(The data):

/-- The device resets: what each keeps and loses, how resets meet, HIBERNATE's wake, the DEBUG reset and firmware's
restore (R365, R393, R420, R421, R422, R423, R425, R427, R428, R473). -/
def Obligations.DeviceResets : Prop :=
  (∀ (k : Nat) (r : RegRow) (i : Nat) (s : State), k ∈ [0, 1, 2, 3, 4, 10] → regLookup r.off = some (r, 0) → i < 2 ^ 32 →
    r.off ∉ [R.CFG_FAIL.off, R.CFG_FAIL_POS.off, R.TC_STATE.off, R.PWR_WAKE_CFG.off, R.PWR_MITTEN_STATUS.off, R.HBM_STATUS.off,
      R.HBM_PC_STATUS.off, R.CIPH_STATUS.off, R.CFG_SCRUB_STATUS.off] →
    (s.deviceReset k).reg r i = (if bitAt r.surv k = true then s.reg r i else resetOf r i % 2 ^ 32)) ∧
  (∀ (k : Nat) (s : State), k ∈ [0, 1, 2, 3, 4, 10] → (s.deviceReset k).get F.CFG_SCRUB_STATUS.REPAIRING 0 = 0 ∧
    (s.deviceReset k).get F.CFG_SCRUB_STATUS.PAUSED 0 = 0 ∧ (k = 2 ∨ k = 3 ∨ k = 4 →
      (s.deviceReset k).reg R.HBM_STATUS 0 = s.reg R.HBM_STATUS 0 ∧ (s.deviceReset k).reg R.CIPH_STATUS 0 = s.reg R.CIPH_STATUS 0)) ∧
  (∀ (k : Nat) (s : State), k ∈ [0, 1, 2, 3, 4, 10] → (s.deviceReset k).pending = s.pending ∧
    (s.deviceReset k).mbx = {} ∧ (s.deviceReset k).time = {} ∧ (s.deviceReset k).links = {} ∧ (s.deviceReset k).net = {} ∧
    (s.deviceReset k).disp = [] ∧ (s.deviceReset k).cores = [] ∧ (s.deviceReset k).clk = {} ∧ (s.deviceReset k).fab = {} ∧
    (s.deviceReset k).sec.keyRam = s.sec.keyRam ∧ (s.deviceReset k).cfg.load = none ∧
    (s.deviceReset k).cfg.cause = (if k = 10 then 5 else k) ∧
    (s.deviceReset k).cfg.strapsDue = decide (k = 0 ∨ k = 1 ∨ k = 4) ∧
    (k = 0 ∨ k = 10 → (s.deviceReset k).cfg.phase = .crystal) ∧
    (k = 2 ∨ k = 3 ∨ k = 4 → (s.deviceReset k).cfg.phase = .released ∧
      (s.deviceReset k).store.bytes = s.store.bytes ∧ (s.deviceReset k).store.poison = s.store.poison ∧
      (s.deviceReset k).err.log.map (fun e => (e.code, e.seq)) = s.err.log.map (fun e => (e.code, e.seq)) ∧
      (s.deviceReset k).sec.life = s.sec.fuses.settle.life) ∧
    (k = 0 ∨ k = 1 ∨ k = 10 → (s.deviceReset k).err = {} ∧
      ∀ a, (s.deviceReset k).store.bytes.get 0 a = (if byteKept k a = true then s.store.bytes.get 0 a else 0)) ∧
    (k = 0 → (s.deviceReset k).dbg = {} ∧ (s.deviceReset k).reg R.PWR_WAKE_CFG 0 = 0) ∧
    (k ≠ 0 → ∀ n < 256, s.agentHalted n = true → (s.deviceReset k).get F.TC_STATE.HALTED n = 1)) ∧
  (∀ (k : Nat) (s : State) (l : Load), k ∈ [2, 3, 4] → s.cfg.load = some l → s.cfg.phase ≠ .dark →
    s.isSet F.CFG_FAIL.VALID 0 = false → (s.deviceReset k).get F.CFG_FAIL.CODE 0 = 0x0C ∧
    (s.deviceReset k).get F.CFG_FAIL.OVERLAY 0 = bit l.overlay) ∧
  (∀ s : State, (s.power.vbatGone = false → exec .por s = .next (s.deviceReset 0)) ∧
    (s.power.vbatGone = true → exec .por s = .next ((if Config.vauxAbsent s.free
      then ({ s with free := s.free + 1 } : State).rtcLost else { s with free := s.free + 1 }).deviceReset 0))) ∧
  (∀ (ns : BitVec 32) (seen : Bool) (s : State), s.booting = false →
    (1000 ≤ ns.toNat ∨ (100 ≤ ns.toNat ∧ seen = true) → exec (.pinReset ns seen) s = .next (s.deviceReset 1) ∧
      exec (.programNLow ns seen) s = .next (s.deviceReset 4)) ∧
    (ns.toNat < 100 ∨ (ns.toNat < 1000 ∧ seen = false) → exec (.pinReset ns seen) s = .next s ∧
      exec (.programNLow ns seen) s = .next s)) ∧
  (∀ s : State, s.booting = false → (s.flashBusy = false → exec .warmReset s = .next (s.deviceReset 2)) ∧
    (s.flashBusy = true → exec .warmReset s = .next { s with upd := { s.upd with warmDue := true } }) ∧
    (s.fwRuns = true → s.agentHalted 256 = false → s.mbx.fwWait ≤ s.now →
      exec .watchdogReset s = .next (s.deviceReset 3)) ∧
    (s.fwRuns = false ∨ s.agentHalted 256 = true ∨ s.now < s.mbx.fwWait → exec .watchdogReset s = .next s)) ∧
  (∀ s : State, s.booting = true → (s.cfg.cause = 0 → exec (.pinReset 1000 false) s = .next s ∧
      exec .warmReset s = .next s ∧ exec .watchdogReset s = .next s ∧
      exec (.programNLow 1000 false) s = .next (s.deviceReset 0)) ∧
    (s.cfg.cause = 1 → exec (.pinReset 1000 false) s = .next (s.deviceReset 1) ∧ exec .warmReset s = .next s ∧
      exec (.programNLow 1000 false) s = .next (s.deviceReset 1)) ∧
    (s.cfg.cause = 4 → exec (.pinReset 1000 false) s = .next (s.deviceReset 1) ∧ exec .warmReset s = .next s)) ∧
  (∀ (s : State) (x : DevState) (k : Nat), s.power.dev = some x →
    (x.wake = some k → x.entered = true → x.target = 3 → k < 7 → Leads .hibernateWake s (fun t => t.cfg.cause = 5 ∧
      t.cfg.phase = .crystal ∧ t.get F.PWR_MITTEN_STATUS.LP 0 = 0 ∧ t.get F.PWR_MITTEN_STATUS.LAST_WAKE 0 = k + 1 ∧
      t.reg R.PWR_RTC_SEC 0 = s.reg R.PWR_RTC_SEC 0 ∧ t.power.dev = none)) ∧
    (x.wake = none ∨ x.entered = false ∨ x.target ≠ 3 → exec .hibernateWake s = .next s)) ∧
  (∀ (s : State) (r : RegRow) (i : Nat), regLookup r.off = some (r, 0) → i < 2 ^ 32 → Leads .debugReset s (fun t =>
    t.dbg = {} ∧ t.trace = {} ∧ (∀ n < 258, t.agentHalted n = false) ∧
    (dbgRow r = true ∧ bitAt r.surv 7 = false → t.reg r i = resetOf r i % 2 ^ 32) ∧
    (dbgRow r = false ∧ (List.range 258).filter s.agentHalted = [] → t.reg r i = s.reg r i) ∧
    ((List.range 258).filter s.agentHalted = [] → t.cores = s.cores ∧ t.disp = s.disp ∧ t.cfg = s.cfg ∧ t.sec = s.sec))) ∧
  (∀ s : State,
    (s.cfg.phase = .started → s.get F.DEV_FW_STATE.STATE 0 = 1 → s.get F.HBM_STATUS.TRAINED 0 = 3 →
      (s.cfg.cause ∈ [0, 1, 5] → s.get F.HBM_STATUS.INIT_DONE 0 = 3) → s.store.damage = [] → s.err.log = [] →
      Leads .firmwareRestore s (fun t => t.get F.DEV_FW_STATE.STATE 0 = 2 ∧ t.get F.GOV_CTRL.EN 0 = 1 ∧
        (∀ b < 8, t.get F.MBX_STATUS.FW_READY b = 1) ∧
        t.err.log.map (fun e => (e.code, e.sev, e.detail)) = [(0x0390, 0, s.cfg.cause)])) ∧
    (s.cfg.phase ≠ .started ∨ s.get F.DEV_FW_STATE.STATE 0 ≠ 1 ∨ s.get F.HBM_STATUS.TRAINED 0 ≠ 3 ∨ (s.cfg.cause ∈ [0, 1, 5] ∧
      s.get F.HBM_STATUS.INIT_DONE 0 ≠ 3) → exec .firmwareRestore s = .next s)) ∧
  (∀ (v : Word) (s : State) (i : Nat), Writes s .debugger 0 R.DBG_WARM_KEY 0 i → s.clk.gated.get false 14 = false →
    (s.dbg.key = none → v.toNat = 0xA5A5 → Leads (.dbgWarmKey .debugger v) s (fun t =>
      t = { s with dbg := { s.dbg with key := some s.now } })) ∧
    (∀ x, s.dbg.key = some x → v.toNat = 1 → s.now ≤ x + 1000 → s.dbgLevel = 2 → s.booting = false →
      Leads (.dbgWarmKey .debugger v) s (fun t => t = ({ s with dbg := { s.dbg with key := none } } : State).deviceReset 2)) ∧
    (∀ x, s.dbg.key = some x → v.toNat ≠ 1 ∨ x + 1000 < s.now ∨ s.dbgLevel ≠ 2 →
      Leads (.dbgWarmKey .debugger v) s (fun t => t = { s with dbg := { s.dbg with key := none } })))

(Your objective): Could you restate word for word the lines above, from the one that contains "(s.cfg.cause = 4" through the one that contains "(x.wake = some", and no others?

(Task output):
    (s.cfg.cause = 4 → exec (.pinReset 1000 false) s = .next (s.deviceReset 1) ∧ exec .warmReset s = .next s)) ∧
  (∀ (s : State) (x : DevState) (k : Nat), s.power.dev = some x →
    (x.wake = some k → x.entered = true → x.target = 3 → k < 7 → Leads .hibernateWake s (fun t => t.cfg.cause = 5 ∧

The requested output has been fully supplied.